If we are not failing enough, we are not trying hard enough.

Tuesday, April 7, 2009

quote of the day

Thanks to Lisa Camp for this quotation from the Buddha. It ties directly to yesterday's blog:

"Your work is to discover your world, and then with all your heart give yourself to it."

Monday, April 6, 2009

The Pursuit of Excellence

A very fine traditional school has launched a new initiative.

In the future the school aspires to "help students learn to make constructive use of the pressures that often accompany the pursuit of excellence.”

"Curiouser and curiouser," said Alice.

Tom Peters wrote the book The Pursuit of Excellence, so it must be an idea imbedded in our corporate identity. And I remember the aphorism, "Anything worth doing is worth doing well."

I think about my own goals as a parent and as a teacher. I certainly want to encourage excellence. However, I would rather that young people be able to answer the question, "What are you passionate about?"

It would be rather odd if a student said in anwer to that question, "the pursuit of excellence."

At our last alumni night, high school students and college students spoke about their interests, their majors, their future careers. Not everyone had an answer, but those who were still searching said something like: "I'm interested in music and physics, and also history--well, really, so many things.
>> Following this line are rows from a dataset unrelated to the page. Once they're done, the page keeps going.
-- ==== Sys2Proof/Tests/Slice0.lean ====
section
/-! SUPPORT. The model's own tests: ill-formed terms that the checks refuse, words written out from the spec's encodings, one
step of each instruction against the values of spec/95_test_vectors.md and the rules' examples, and for every statement with
hypotheses a state that meets them. -/

namespace Sys2Proof.Tests

open Sys2Proof Sys2Proof.Machine

set_option maxRecDepth 20000

/-! ## Helpers -/

/-- A PanelConfig with `n` lanes. -/
def lanes (n : Byte) : PanelConfig := { zeroConfig with numLanes := n }

/-- The CORE in EXEC at position `u` of instruction `i`, with two lanes, payload [0x36, 0x00] and the real CRC on. -/
def running (i : Instr) (u : Upc) : State :=
  { State.reset with st := .exec, cur := ⟨i, 2, [0x36, 0x00], lanes 2, true⟩, upc := u }

/-- `running` with a latched `PLEN` of `n` and lane count `k`. -/
def runningWith (i : Instr) (n : Half) (k : Byte) : State :=
  { running i Upc.first with cur := ⟨i, n, [], lanes k, true⟩ }

/-- RESULT and ERR after one CORE step. -/
def outcomeOf (i : Instr) (s : State) : Option (Half × BitVec 3) :=
  match exec i s with
  | .next t => some (t.result, t.err)
  | .fault _ => none
  | .refused _ => none

/-- The access that one CORE step issues. -/
def accessOf (i : Instr) (u : Upc) : Option Access :=
  match exec i (running i u) with
  | .next t =>
    match t.port with
    | .req a => some a
    | .idle => none
    | .atCtrl _ => none
    | .got _ => none
    | .failed _ => none
  | .fault _ => none
  | .refused _ => none

/-- The word that `i` writes to LP_TX for the `k`-th byte of the line `n` of its program. -/
def txOf (i : Instr) (n k : Nat) : Option Access := accessOf i ⟨n, k, .txWrite⟩

/-! ## Well-formedness: ill-formed terms are refused -/

theorem test_wf_illegal_refuses_a_legal_word : (Instr.illegal 0x00000501).wellFormed = false := by decide

theorem test_wf_illegal_accepts_reserved_bits : (Instr.illegal 0x00000511).wellFormed = true := by decide

theorem test_wf_longPacket_refuses_256_bytes :
    (Instr.longPacket true (List.replicate 256 0) 0).wellFormed = false := by decide

theorem test_wf_longPacket_refuses_a_wrong_checksum :
    (Instr.longPacket true [0x36, 0x00] 0x12CB).wellFormed = false := by decide

theorem test_wf_longPacket_accepts_the_crc : (Instr.longPacket true [0x36, 0x00] 0x12CA).wellFormed = true := by decide

/-! ## Decoding: words written out bit by bit from R72, R77 to R82 -/

theorem test_decode_rev8 : decodeTableWord 32 0b00000000_00000000_00000101_0000_0001 = some (.rev8 0x05) := by decide

theorem test_decode_ecc6 : decodeTableWord 32 0b10000000_00000010_00000001_0000_0010 = some (.ecc6 0x800201) := by decide

theorem test_decode_crc16 : decodeTableWord 32 0b00000000_00000000_00000000_0000_0011 = some .crc16 := by decide

theorem test_decode_sendShort :
    decodeTableWord 32 0b00000001_00110110_00010101_0000_0100 = some (.sendShort 0x15 0x36 0x01) := by decide

theorem test_decode_sendLong_dcs :
    decodeTableWord 32 0b00000000_00000000_00000001_0000_0101 = some (.sendLong true) := by decide

theorem test_decode_sendLong_generic :
    decodeTableWord 32 0b00000000_00000000_00000000_0000_0101 = some (.sendLong false) := by decide

theorem test_decode_bringUp : decodeTableWord 32 0b00000000_00000000_00000000_0000_0110 = some .bringUp := by decide

/-- The words of the pseudo-instructions are those of their expansions (R77). -/
theorem test_decode_pseudo :
    decodeTableWord 32 0b00000000_00000000_00000101_0000_0100 = some (Instr.canonical .dcsNop) ∧
    decodeTableWord 32 0b00000000_00010001_00010101_0000_0100 = some (Instr.canonical .dcsSleepOut) ∧
    decodeTableWord 32 0b00000000_00101001_00010101_0000_0100 = some (Instr.canonical .dcsDisplayOn) ∧
    decodeTableWord 32 0b00000000_00111000_00010101_0000_0100 = some (Instr.canonical .dcsExitIdle) ∧
    decodeTableWord 32 0b00000000_00000000_00000001_0000_0101 = some (Instr.canonical .dcsLong) ∧
    decodeTableWord 32 0b00000000_00000000_00000000_0000_0101 = some (Instr.canonical .genLong) := by decide

/-- The illegal words of R75: an OP of no row, a nonzero RSV, a nonzero field that must be 0. -/
theorem test_decode_illegal :
    decodeTableWord 32 0x00000000 = some (.illegal 0x00000000) ∧
    decodeTableWord 32 0x00000007 = some (.illegal 0x00000007) ∧
    decodeTableWord 32 0x00000514 = some (.illegal 0x00000514) ∧
    decodeTableWord 32 0x00010501 = some (.illegal 0x00010501) ∧
    decodeTableWord 32 0x00000205 = some (.illegal 0x00000205) ∧
    decodeTableWord 32 0x00000106 = some (.illegal 0x00000106) := by decide

theorem test_decode_txWord : decodeTxWord 0b00000000000000000000000_1_10100000 = some (.lpTxWord 0xA0) := by decide

/-- A word without the marker bit is no transmit word (R80). -/
theorem test_decode_txWord_needs_the_marker : decodeTxWord 0x000000A0 = none := by decide

/-- The packet of R128's example, as bytes. -/
theorem test_decode_shortPacket :
    decode [0xE1, 0xA0, 0x00, 0x00, 0x50] = .ok (.shortPacket 0x05 0x00 0x00) := by decide

/-- The packet of R129's example, as bytes. -/
theorem test_decode_longPacket :
    decode [0xE1, 0x9C, 0x40, 0x00, 0xC8, 0x6C, 0x00, 0x53, 0x48] = .ok (.longPacket true [0x36, 0x00] 0x12CA) := by
  decide

/-- The wire bytes of R82; 0x29 alone is read as the packet type (note 9). -/
theorem test_decode_wire_bytes :
    decode [0xE1] = .ok .lpPreamble ∧ decode [0x05] = .ok .dtDcsShortNoparam ∧ decode [0x15] = .ok .dtDcsShortWrite ∧
    decode [0x39] = .ok .dtDcsLongWrite ∧ decode [0x29] = .ok .dtGenericLongWrite ∧ decode [0x00] = .ok .dcsCmdNop ∧
    decode [0x11] = .ok .dcsCmdSleepOut ∧ decode [0x38] = .ok .dcsCmdExitIdleMode ∧
    decode [0x29] = .ok (Instr.canonical .dcsCmdDisplayOn) := by decide

/-- Byte lists that are no item's encoding are rejected by name. -/
theorem test_decode_rejects :
    decode [] = .error .noItemOfThisLength ∧ decode [0x07] = .error (.noSuchWireByte 0x07) ∧
    decode [0xE0, 0xA0, 0x00, 0x00, 0x50] = .error (.wrongPreamble 0xE0) ∧
    decode [0xE1, 0xA0, 0x00, 0x00, 0x51] = .error .wrongEcc ∧
    decode [0xE1, 0x9C, 0x40, 0x00, 0xC8, 0x6C, 0x00, 0x53, 0x49] = .error .wrongChecksum := by decide

/-! ## One step of each instruction -/

theorem test_rev8 : outcomeOf (.rev8 0x05) (running (.rev8 0x05) Upc.first) = some (0x00A0, 0) := by decide

theorem test_ecc6 : outcomeOf (.ecc6 0x000005) (running (.ecc6 0x000005) Upc.first) = some (0x000A, 0) := by decide

theorem test_crc16 : outcomeOf .crc16 (running .crc16 Upc.first) = some (0x12CA, 0) := by decide

theorem test_crc16_too_long : outcomeOf .crc16 (runningWith .crc16 256 2) = some (0x0000, 5) := by decide

theorem test_illegal : outcomeOf (.illegal 0) (running (.illegal 0) Upc.first) = some (0x0000, 4) := by decide

theorem test_sendShort_type_byte : txOf (.sendShort 0x05 0x00 0x00) 0 1 = some (.write .lpTx 0x000001A0) := by decide

theorem test_sendShort_ecc_byte : txOf (.sendShort 0x05 0x00 0x00) 0 4 = some (.write .lpTx 0x00000150) := by decide

theorem test_sendLong_length_byte : txOf (.sendLong true) 1 2 = some (.write .lpTx 0x00000140) := by decide

theorem test_sendLong_crc_low_byte : txOf (.sendLong true) 1 7 = some (.write .lpTx 0x00000153) := by decide

theorem test_dcsNop : txOf .dcsNop 0 4 = some (.write .lpTx 0x00000150) := by decide

theorem test_dcsSleepOut : txOf .dcsSleepOut 0 4 = some (.write .lpTx 0x000001A4) := by decide

theorem test_dcsDisplayOn : txOf .dcsDisplayOn 0 4 = some (.write .lpTx 0x000001F0) := by decide

theorem test_dcsExitIdle : txOf .dcsExitIdle 0 4 = some (.write .lpTx 0x000001CC) := by decide

theorem test_dcsLong : txOf .dcsLong 1 1 = some (.write .lpTx 0x0000019C) := by decide

theorem test_genLong : txOf .genLong 1 1 = some (.write .lpTx 0x00000194) := by decide

theorem test_bringUp_zero_lanes : outcomeOf .bringUp (runningWith .bringUp 0 0) = some (0x0000, 1) := by decide

theorem test_bringUp_stops_the_timing_generator :
    accessOf .bringUp ⟨1, 0, .setSave⟩ = some (.write .timingCtl 0x00000000) := by decide

theorem test_lpTxWord : txOf (.lpTxWord 0xA0) 0 0 = some (.write .lpTx 0x000001A0) := by decide

theorem test_shortPacket : txOf (.shortPacket 0x15 0x11 0x00) 0 2 = some (.write .lpTx 0x00000188) := by decide

theorem test_longPacket_crc_high_byte :
    txOf (.longPacket true [0x36, 0x00] 0x12CA) 0 8 = some (.write .lpTx 0x00000148) := by decide

theorem test_lpPreamble : txOf .lpPreamble 0 0 = some (.write .lpTx 0x000001E1) := by decide

theorem test_dtDcsShortNoparam : txOf .dtDcsShortNoparam 0 0 = some (.write .lpTx 0x000001A0) := by decide

theorem test_dtDcsShortWrite : txOf .dtDcsShortWrite 0 0 = some (.write .lpTx 0x000001A8) := by decide

theorem test_dtDcsLongWrite : txOf .dtDcsLongWrite 0 0 = some (.write .lpTx 0x0000019C) := by decide

theorem test_dtGenericLongWrite : txOf .dtGenericLongWrite 0 0 = some (.write .lpTx 0x00000194) := by decide

theorem test_dcsCmdNop : txOf .dcsCmdNop 0 0 = some (.write .lpTx 0x00000100) := by decide

theorem test_dcsCmdSleepOut : txOf .dcsCmdSleepOut 0 0 = some (.write .lpTx 0x00000188) := by decide

theorem test_dcsCmdDisplayOn : txOf .dcsCmdDisplayOn 0 0 = some (.write .lpTx 0x00000194) := by decide

theorem test_dcsCmdExitIdleMode : txOf .dcsCmdExitIdleMode 0 0 = some (.write .lpTx 0x0000011C) := by decide

/-- The check value of the CRC (R103). -/
theorem test_crc16_check_value :
    crc16 [0x31, 0x32, 0x33, 0x34, 0x35, 0x36, 0x37, 0x38, 0x39] = 0x6F91 ∧ crc16 [0xFF, 0xFF] = 0x0000 := by decide

/-- The timing values of the panel of R166. -/
theorem test_timing_values :
    hActiveValue { zeroConfig with width := 640 } = 0x780 ∧
    vFrontPorchValue { zeroConfig with height := 960, vBackPorch := 28 } = 0x3DC ∧
    vActiveValue { zeroConfig with height := 960, vBackPorch := 28, vFrontPorch := 10 } = 0x3E6 := by decide

/-! ## Witnesses: for every statement with hypotheses, states and operands that meet them -/

/-- O1: an ILLEGAL word, and the longest payload. -/
theorem witness_DecodeEncodeRoundTrip :
    (Instr.rev8 0xFF).wellFormed = true ∧ (Instr.illegal 0xFFFFFFFF).wellFormed = true ∧
    (Instr.longPacket false (List.replicate 255 0xFF) 0).wellFormed = true := by decide

/-- The first and the last mask. -/
theorem witness_EccBitsAreMaskParities :
    [0xF12CB7, 0xF2555B, 0x749A6D, 0xB8E38E, 0xDF03F0, (0xEFFC00 : Header)][0]? = some 0xF12CB7 ∧
    [0xF12CB7, 0xF2555B, 0x749A6D, 0xB8E38E, 0xDF03F0, (0xEFFC00 : Header)][5]? = some 0xEFFC00 := by decide

/-- The first and the last header bit. -/
theorem witness_EccColumnsDetectOneAndTwoBitChanges :
    eccColumns[0]? = some 0b000111 ∧ eccColumns[23]? = some 0b111011 ∧ (0 < 24 ∧ 23 < 24 ∧ 0 ≠ 23) := by decide

theorem witness_Rev8_and_EccByte_indices : 0 < 8 ∧ 7 < 8 ∧ 0 < 6 ∧ 5 < 6 := by decide

theorem witness_ParametersMeetTheirConstraints : Reg.dsiCtl ≠ Reg.timingCtl := by decide
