-- ==== Sys2Proof/Word.lean ====
section
/-! DEFINITION. The word types of the Bodega frame codec core and a byte's and a bit's plainest readings. -/

namespace Sys2Proof

/-- A byte of a frame or buffer (00_scope.md R10). -/
abbrev Byte := BitVec 8

/-- A 16-bit location of the read space, a parameter register or a checksum. -/
abbrev Half := BitVec 16

/-- A request word (30_encoding.md R110). -/
abbrev ReqWord := BitVec 32

/-- A bit as the number 0 or 1. -/
def bit (b : Bool) : Nat := if b then 1 else 0

end Sys2Proof
end

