-- ==== Sys2Proof/Machine/Flags.lean ====
section
/-! DEFINITION. The codes of the enumerations and the status words the read port shows: STATUS, the buffer control
registers, REC_FLAGS and REC_INFO (10_state.md R41, R42, R45, R46, R48). Reserved bits are 0 by the sums' shape
(DEDUCED, log entry 10). -/

namespace Sys2Proof.Machine

/-- DEC_REASON codes (60_exceptions.md R312). -/
def DecReason.code : DecReason → Nat
  | .none => 0
  | .short => 1
  | .sync => 2
  | .lenField => 3
  | .lenMismatch => 4
  | .checksum => 5
  | .cmd => 6
  | .dataShort => 7

/-- TX_CAUSE codes (60_exceptions.md R316). -/
def TxCause.code : TxCause → Nat
  | .none => 0
  | .txdOverflow => 1
  | .badParam => 2

/-- RUN_MODE codes (10_state.md R48). -/
def RunMode.code : RunMode → Nat
  | .max => 0
  | .eco => 1
  | .unknown => 2

/-- BSAVER codes (R48). -/
def Saver.code : Saver → Nat
  | .low => 0
  | .mid => 1
  | .high => 2
  | .unknown => 3

/-- UNIT codes (R48). -/
def TempUnit.code : TempUnit → Nat
  | .c => 0
  | .f => 1

/-- COMP codes (R48). -/
def Comp.code : Comp → Nat
  | .off => 0
  | .on => 1
  | .unknown => 2

/-- STATUS (10_state.md R45). -/
def Status.word (st : Status) : Half :=
  BitVec.ofNat 16 (bit st.decDone + 2 * bit st.decOk + 4 * st.decReason.code + 32 * bit st.decCkDbl + 64 * bit st.txErr
    + 128 * st.txCause.code + 512 * bit st.badOp)

/-- A buffer control register: the fill count, and the overflow flag in bit 15 (R46; TX_CTRL has no flag). -/
def ctrlWord (len : Nat) (ovf : Bool) : Half := BitVec.ofNat 16 (len + 32768 * bit ovf)

/-- REC_FLAGS (R41). -/
def Record.flagsWord (r : Record) : Half :=
  BitVec.ofNat 16 (bit r.valid + 2 * bit r.locked + 4 * bit r.powered + 8 * r.unit.code + 16 * r.runMode.code
    + 64 * r.saver.code + 256 * r.comp.code + 1024 * bit r.battPresent + 2048 * bit r.rightPresent)

/-- REC_INFO (R42). -/
def Record.infoWord (r : Record) : Half := BitVec.ofNat 16 (r.cmd.toNat + 256 * r.dlen.toNat)

/-- STATUS after a request whose OP is or is not reserved: every request writes BAD_OP (60_exceptions.md R320). -/
def Status.withBadOp (st : Status) (b : Bool) : Status := { st with badOp := b }

/-- STATUS after a DECODE (41_rx_parser.md R214, R215): the DEC_* fields, and BAD_OP. -/
def Status.afterDecode (st : Status) (ok : Bool) (r : DecReason) (dbl : Bool) : Status :=
  { st with decDone := true, decOk := ok, decReason := r, decCkDbl := dbl, badOp := false }

/-- STATUS after a TX request (42_tx_framer.md R256, R257): the TX_* fields, and BAD_OP. -/
def Status.afterTx (st : Status) (err : Bool) (c : TxCause) : Status :=
  { st with txErr := err, txCause := c, badOp := false }

end Sys2Proof.Machine
end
I haven't decided yet what I'm going to do." At least there is interest! They simply have not committed yet to a narrow focus. (Reminds me of Robert Lewis Stevenson's dedication to A Child's Garden of Verse: "The world is so full of a number of things, I think we should all be as happy as kings.")

Among those clear about their goals was a high school senior who wants to do work in microbiology. That's worth doing, and it's worth doing well.

I would suggest an alternative to the pursuit of excellence: Pursue your passion excellently. The passion comes first.